» PROBLEM: This exercise calls for copying every line below that holds the word "hasleep".

── EXCERPTED DATA

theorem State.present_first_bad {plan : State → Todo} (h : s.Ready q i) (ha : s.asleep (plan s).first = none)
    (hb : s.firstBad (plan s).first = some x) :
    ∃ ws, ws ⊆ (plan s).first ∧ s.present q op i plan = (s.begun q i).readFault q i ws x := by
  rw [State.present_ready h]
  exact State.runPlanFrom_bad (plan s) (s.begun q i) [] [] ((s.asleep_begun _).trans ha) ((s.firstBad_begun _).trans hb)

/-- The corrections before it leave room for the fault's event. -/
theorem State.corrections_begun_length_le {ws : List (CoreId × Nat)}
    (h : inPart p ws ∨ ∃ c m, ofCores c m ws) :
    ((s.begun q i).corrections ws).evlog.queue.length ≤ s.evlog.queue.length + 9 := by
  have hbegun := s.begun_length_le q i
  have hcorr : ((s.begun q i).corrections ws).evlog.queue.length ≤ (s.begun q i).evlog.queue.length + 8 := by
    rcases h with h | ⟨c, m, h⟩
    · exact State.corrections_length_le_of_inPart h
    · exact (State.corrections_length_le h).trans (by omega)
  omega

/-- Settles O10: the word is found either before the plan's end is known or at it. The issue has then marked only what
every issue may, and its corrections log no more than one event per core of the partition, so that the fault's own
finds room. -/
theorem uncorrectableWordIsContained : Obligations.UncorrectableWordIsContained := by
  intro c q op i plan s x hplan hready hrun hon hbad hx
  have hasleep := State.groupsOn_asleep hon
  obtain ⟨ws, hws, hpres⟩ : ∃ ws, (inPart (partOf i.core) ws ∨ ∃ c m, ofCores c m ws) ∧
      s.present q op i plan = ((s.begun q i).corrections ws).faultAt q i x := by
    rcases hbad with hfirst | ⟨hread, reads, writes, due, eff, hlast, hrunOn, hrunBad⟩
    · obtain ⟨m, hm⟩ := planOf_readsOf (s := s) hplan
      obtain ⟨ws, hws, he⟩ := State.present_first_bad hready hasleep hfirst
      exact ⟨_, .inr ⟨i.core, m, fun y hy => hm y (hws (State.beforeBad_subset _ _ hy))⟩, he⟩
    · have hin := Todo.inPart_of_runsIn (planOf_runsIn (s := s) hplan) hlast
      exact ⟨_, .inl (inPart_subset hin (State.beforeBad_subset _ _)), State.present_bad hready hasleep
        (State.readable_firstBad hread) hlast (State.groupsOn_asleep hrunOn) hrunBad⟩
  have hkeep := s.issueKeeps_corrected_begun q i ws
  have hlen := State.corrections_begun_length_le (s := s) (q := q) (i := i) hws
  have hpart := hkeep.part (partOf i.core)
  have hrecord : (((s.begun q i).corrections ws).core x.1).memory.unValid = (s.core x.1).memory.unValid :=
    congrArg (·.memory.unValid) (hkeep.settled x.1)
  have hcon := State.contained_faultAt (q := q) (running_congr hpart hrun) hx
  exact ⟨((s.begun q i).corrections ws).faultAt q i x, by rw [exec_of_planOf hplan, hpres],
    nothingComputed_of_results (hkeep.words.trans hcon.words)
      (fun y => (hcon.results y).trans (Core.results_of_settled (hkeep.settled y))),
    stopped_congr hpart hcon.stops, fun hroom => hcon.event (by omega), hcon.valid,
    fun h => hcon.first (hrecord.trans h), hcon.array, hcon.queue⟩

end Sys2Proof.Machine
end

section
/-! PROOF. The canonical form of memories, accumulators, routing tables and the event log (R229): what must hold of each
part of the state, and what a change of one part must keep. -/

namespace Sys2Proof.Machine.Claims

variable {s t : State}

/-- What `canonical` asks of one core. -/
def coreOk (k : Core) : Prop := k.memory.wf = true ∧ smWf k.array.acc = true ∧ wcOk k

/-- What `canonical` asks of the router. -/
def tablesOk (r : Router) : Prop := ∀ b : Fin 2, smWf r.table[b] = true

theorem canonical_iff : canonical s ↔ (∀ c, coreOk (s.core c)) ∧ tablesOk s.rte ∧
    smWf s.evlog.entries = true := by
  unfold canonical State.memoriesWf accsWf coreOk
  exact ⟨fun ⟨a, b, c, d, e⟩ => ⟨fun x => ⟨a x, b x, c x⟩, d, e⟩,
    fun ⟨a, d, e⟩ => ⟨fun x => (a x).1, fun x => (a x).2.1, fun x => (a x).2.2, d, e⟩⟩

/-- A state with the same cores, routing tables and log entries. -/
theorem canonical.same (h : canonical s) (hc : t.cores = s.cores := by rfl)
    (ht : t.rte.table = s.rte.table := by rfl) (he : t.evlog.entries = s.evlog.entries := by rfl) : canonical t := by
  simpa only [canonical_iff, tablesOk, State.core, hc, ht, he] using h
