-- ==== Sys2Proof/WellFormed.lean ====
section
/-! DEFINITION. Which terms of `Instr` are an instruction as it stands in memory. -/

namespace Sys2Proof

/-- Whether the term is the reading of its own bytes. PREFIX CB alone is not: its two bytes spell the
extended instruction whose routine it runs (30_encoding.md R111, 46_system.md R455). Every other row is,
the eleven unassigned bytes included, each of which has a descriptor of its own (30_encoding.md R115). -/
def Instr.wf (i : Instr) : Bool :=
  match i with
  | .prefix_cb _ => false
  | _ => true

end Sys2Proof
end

────

» COMPLETED EXERCISE:
  have hasleep := State.groupsOn_asleep hon
      obtain ⟨ws, hws, he⟩ := State.present_first_bad hready hasleep hfirst
      exact ⟨_, .inl (inPart_subset hin (State.beforeBad_subset _ _)), State.present_bad hready hasleep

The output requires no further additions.